:: Work order ::
Provide an exact copy of the lines from the beginning of the records through the line that includes "set_option Elab.async false", and of no others.

---------------

-- ==== Sys2Proof/Laws/KeepTurns.lean ====
section
/-! SUPPORT. What the functions of Machine/Turns.lean do, as Laws/Kept.lean says it: the parts that each one may change. -/

namespace Sys2Proof.Laws

set_option Elab.async false

open Sys2Proof Sys2Proof.Machine

variable {pts : List Part} {z : State}

theorem modSession_held {s : State} {id : Nat} {f : Session → Session} (hS : Held pts z s)
    (hp : Sub [.serving] pts := by exact Sub.up) : Held pts z (modSession s id f) := by
  unfold modSession
  iterate 45 all_goals try first
    | with_reducible assumption
    | with_reducible refine putSession_held ?_

theorem modTurn_held {s : State} {id : Nat} {f : Turn → Turn} (hS : Held pts z s)
    (hp : Sub [.serving] pts := by exact Sub.up) : Held pts z (modTurn s id f) := by
  unfold modTurn
  iterate 45 all_goals try first
    | with_reducible assumption
    | with_reducible refine modSession_held ?_

theorem mapSessions_held {s : State} {f : Nat → Session → Session} (hS : Held pts z s)
    (hp : Sub [.serving] pts := by exact Sub.up) : Held pts z (mapSessions s f) := by
  unfold mapSessions
  iterate 45 all_goals try first
    | with_reducible assumption
    | (intro x; clear_value x)
    | lift_lets
    | with_reducible refine held_free ?_

theorem charge_held {s : State} {tenant : Nat} {units : Nat} (hS : Held pts z s)
    (hp : Sub [.serving] pts := by exact Sub.up) : Held pts z (charge s tenant units) := by
  unfold charge
  iterate 45 all_goals try first
    | with_reducible assumption
    | with_reducible refine putTenant_held ?_

theorem uncharge_held {s : State} {tenant : Nat} {units : Nat} (hS : Held pts z s)
    (hp : Sub [.serving] pts := by exact Sub.up) : Held pts z (uncharge s tenant units) := by
  unfold uncharge
  iterate 45 all_goals try first
    | with_reducible assumption
    | with_reducible refine putTenant_held ?_
    | (intro x; clear_value x)
    | lift_lets
    | split

theorem discardRows_held {s : State} {ref : RowRef} (hS : Held pts z s) (hp : Sub [.serving] pts := by exact Sub.up)
    : Held pts z (discardRows s ref) := by
  unfold discardRows
  iterate 45 all_goals try first
    | with_reducible assumption
    | with_reducible refine uncharge_held ?_
    | with_reducible refine foldl_held (fun _ _ _ => ?_) ?_
    | (intro x; clear_value x)
    | lift_lets
    | with_reducible refine held_free ?_

theorem takePage_held {s s' : State} {last : Option Nat} {f : Page → Page} {p : Nat} (hS : Held pts z s)
    (he : takePage s last f = some (p, s')) (hp : Sub [.vellum] pts := by exact Sub.up) : Held pts z s' := by
  unfold takePage at he
  rw [Option.map_eq_some_iff] at he
  obtain ⟨x, -, hx⟩ := he
  simp only [Prod.mk.injEq] at hx
  rw [← hx.2]
  exact held_set (putPage_held hS) (fun hh => ⟨hh.nvm, hh.vellum, hh.sram, hh.power,
    hh.thermal, hh.blotter, hh.events, hh.trust⟩)

theorem freePage_held {s : State} {p : Nat} (hS : Held pts z s) (hp : Sub [.serving, .vellum] pts := by exact Sub.up)
    : Held pts z (freePage s p) := by
  unfold freePage
  iterate 45 all_goals try first
    | with_reducible assumption
    | with_reducible refine putPage_held ?_
    | (intro x; first
        | (refine (fun (hx : Held pts z x) => ?_) ?_ <;> [clear_value x; subst x])
        | (have hx : Vellum := x; clear hx; subst x)
        | clear_value x)
    | lift_lets
    | split
    | with_reducible refine held_free ?_
    | ((with_reducible refine held_set ?_ ?_); rotate_left; exact Sound.parts)

theorem freeWaiting_held {s : State} (hS : Held pts z s) (hp : Sub [.serving, .vellum] pts := by exact Sub.up)
    : Held pts z (freeWaiting s) := by
  unfold freeWaiting
  iterate 45 all_goals try first
    | with_reducible assumption
    | with_reducible refine freePage_held ?_
    | with_reducible refine foldl_held (fun _ _ _ => ?_) ?_
    | (intro x; have hx : Vellum := x; clear hx; subst x)
    | lift_lets
    | ((with_reducible refine held_set ?_ ?_); rotate_left; exact Sound.parts)

theorem countReads_held {s : State} {d : Nat} {n : Nat} (hS : Held pts z s) (hp : Sub [.vellum] pts := by exact Sub.up)
    : Held pts z (countReads s d n) := by
  unfold countReads
  iterate 45 all_goals try first
    | with_reducible assumption
    | with_reducible refine putSite_held ?_

theorem wroteUnits_held {s : State} {d : Nat} {unit : Nat} {n : Nat} {poisoned : Bool} (hS : Held pts z s)
    (hp : Sub [.vellum] pts := by exact Sub.up) : Held pts z (wroteUnits s d unit n poisoned) := by
  unfold wroteUnits
  iterate 45 all_goals try first
    | with_reducible assumption
    | with_reducible refine putSite_held ?_
    | (intro x; have hx : Vellum := x; clear hx; subst x)
    | lift_lets
    | split
    | ((with_reducible refine held_set ?_ ?_); rotate_left; exact Sound.parts)

theorem writeUnits_held {s : State} {d : Nat} {unit : Nat} {b : List Byte} (hS : Held pts z s)
    (hp : Sub [.vellum] pts := by exact Sub.up) : Held pts z (writeUnits s d unit b) := by
  unfold writeUnits
  iterate 45 all_goals try first
    | with_reducible assumption
    | with_reducible refine wroteUnits_held ?_
    | (intro x; have hx : Vellum := x; clear hx; subst x)
    | lift_lets
    | ((with_reducible refine held_set ?_ ?_); rotate_left
       exact fun hh => ⟨hh.nvm, mwf_mwrite _ _ hh.vellum, hh.sram, hh.power,
         hh.thermal, hh.blotter, hh.events, hh.trust⟩)

theorem clearUnits_held {s : State} {d : Nat} {unit : Nat} {n : Nat} (hS : Held pts z s)
    (hp : Sub [.vellum] pts := by exact Sub.up) : Held pts z (clearUnits s d unit n) := by
  unfold clearUnits
  iterate 45 all_goals try first
    | with_reducible assumption
    | with_reducible refine wroteUnits_held ?_
    | (intro x; have hx : Vellum := x; clear hx; subst x)
    | lift_lets
    | ((with_reducible refine held_set ?_ ?_); rotate_left
       exact fun hh => ⟨hh.nvm, mwf_mclear _ _ hh.vellum, hh.sram, hh.power,
         hh.thermal, hh.blotter, hh.events, hh.trust⟩)

theorem clearPage_held {s : State} {p : Nat} (hS : Held pts z s) (hp : Sub [.vellum] pts := by exact Sub.up)
    : Held pts z (clearPage s p) := by
  unfold clearPage
  iterate 45 all_goals try first
    | with_reducible assumption
    | with_reducible refine clearUnits_held ?_

theorem moveUnits_held {s : State} {d : Nat} {unit : Nat} {e : Nat} {unit' : Nat} {n : Nat} (hS : Held pts z s)
    (hp : Sub [.vellum] pts := by exact Sub.up) : Held pts z (moveUnits s d unit e unit' n) := by
  unfold moveUnits
  dsimp only
  iterate 45 all_goals try first
    | with_reducible assumption
    | with_reducible refine countReads_held ?_
    | with_reducible refine wroteUnits_held ?_
    | ((with_reducible refine held_set ?_ ?_); rotate_left; exact Sound.parts)
    | ((with_reducible refine held_set ?_ ?_); rotate_left
       exact fun hh => ⟨hh.nvm, mwf_mpaste _ _ _ hh.vellum, hh.sram, hh.power,
         hh.thermal, hh.blotter, hh.events, hh.trust⟩)

theorem writeSummary_held {s : State} {p : Nat} (hS : Held pts z s) (hp : Sub [.vellum] pts := by exact Sub.up)
    : Held pts z (writeSummary s p) := by
  unfold writeSummary
  iterate 45 all_goals try first
    | with_reducible assumption
    | with_reducible refine writeUnits_held ?_

theorem freePagesOf_held {s : State} {l : List Nat} (hS : Held pts z s)
    (hp : Sub [.serving, .vellum] pts := by exact Sub.up) : Held pts z (freePagesOf s l) := by
  unfold freePagesOf
  iterate 45 all_goals try first
    | with_reducible assumption
    | with_reducible refine freePage_held ?_
    | with_reducible refine foldl_held (fun _ _ _ => ?_) ?_

theorem giveSessionPage_held {s : State} {id : Nat} {logical : Nat} (hS : Held pts z s)
    (hp : Sub [.serving, .vellum] pts := by exact Sub.up) : Held pts z (giveSessionPage s id logical) := by
  unfold giveSessionPage
  iterate 45 all_goals try first
    | with_reducible assumption
    | with_reducible refine modSession_held ?_
    | with_reducible refine takePage_held (he := by assumption) ?_
    | (intro x; clear_value x)
    | lift_lets
    | split

theorem ensurePages_held {s : State} {id : Nat} {upTo : Nat} (hS : Held pts z s)
    (hp : Sub [.serving, .vellum] pts := by exact Sub.up) : Held pts z (ensurePages s id upTo) := by
  unfold ensurePages
  iterate 45 all_goals try first
    | with_reducible assumption
    | with_reducible refine giveSessionPage_held ?_
    | with_reducible refine foldl_held (fun _ _ _ => ?_) ?_

theorem commitPage_held {s : State} {p : Nat} {c : Nat} (hS : Held pts z s) (hp : Sub [.vellum] pts := by exact Sub.up)
    : Held pts z (commitPage s p c) := by
  unfold commitPage
  iterate 45 all_goals try first
    | with_reducible assumption
    | with_reducible refine putPage_held ?_
    | with_reducible refine writeSummary_held ?_
    | (intro x; first
        | (refine (fun (hx : Held pts z x) => ?_) ?_ <;> [clear_value x; subst x])
        | clear_value x)
    | lift_lets
    | split

theorem commitPages_held {s : State} {id : Nat} {positions : Nat} (hS : Held pts z s)
    (hp : Sub [.vellum] pts := by exact Sub.up) : Held pts z (commitPages s id positions) := by
  unfold commitPages
  iterate 45 all_goals try first
    | with_reducible assumption
    | with_reducible refine commitPage_held ?_
    | with_reducible refine foldl_held (fun _ _ _ => ?_) ?_

theorem giveExtent_held {s : State} {id : Nat} {o : Option Nat} (hS : Held pts z s)
    (hp : Sub [.serving] pts := by exact Sub.up) : Held pts z (giveExtent s id o) := by
  unfold giveExtent
  iterate 45 all_goals try first
    | with_reducible assumption
    | with_reducible refine modSession_held ?_
    | split

theorem addExtent_held {s : State} {id : Nat} (hS : Held pts z s) (hp : Sub [.serving] pts := by exact Sub.up)
    : Held pts z (addExtent s id) := by
  unfold addExtent
  exact giveExtent_held hS

theorem growHistory_held {s : State} {id : Nat} {n : Nat} (hS : Held pts z s) (hp : Sub [.serving] pts := by exact Sub.up)
    : Held pts z (growHistory s id n) := by
  unfold growHistory
  iterate 45 all_goals try first
    | with_reducible assumption
    | with_reducible refine addExtent_held ?_
    | with_reducible refine foldl_held (fun _ _ _ => ?_) ?_

theorem writeHistory_held {s : State} {id : Nat} {k : Nat} (hS : Held pts z s) (hp : Sub [.vellum] pts := by exact Sub.up)
    : Held pts z (writeHistory s id k) := by
  unfold writeHistory
  iterate 45 all_goals try first
    | with_reducible assumption
    | with_reducible refine writeUnits_held ?_
    | split

theorem clearExtents_held {s : State} {l : List Nat} (hS : Held pts z s) (hp : Sub [.vellum] pts := by exact Sub.up)
    : Held pts z (clearExtents s l) := by
  unfold clearExtents
  iterate 45 all_goals try first
    | with_reducible assumption
    | with_reducible refine clearUnits_held ?_
    | with_reducible refine foldl_held (fun _ _ _ => ?_) ?_

theorem setHistory_held {s : State} {id : Nat} {h : List Nat} (hS : Held pts z s)
    (hp : Sub [.serving, .vellum] pts := by exact Sub.up) : Held pts z (setHistory s id h) := by
  unfold setHistory
  iterate 45 all_goals try first
    | with_reducible assumption
    | with_reducible refine putSession_held ?_
    | with_reducible refine growHistory_held ?_
    | with_reducible refine writeHistory_held ?_
    | with_reducible refine clearExtents_held ?_
    | with_reducible refine foldl_held (fun _ _ _ => ?_) ?_
    | (intro x; first
        | (refine (fun (hx : Held pts z x) => ?_) ?_ <;> [clear_value x; subst x])
        | clear_value x)
    | lift_lets
    | split

theorem releasePfx_held {s : State} {x : Nat} (hS : Held pts z s) (hp : Sub [.serving, .vellum] pts := by exact Sub.up)
    : Held pts z (releasePfx s x) := by
  unfold releasePfx
  iterate 45 all_goals try first
    | with_reducible assumption
    | with_reducible refine putPfx_held ?_
    | with_reducible refine freePagesOf_held ?_

theorem unqueue_held {s : State} {tenant : Nat} {w : Queued} (hS : Held pts z s)
    (hp : Sub [.serving] pts := by exact Sub.up) : Held pts z (unqueue s tenant w) := by
  unfold unqueue
  iterate 45 all_goals try first
    | with_reducible assumption
    | with_reducible refine putTenant_held ?_

theorem endPfx_held {s : State} {x : Nat} (hS : Held pts z s)
    (hp : Sub [.link, .mailbox, .serving, .vellum, .power, .blotter, .mgmt] pts := by exact Sub.up)
    : Held pts z (endPfx s x) := by
  unfold endPfx
  iterate 45 all_goals try first
    | with_reducible assumption
    | with_reducible refine completeStarted_held ?_
    | with_reducible refine discardRows_held ?_
    | with_reducible refine releasePfx_held ?_
    | with_reducible refine unqueue_held ?_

---------------

:: Answer below ::
-- ==== Sys2Proof/Laws/KeepTurns.lean ====
section
/-! SUPPORT. What the functions of Machine/Turns.lean do, as Laws/Kept.lean says it: the parts that each one may change. -/

namespace Sys2Proof.Laws

set_option Elab.async false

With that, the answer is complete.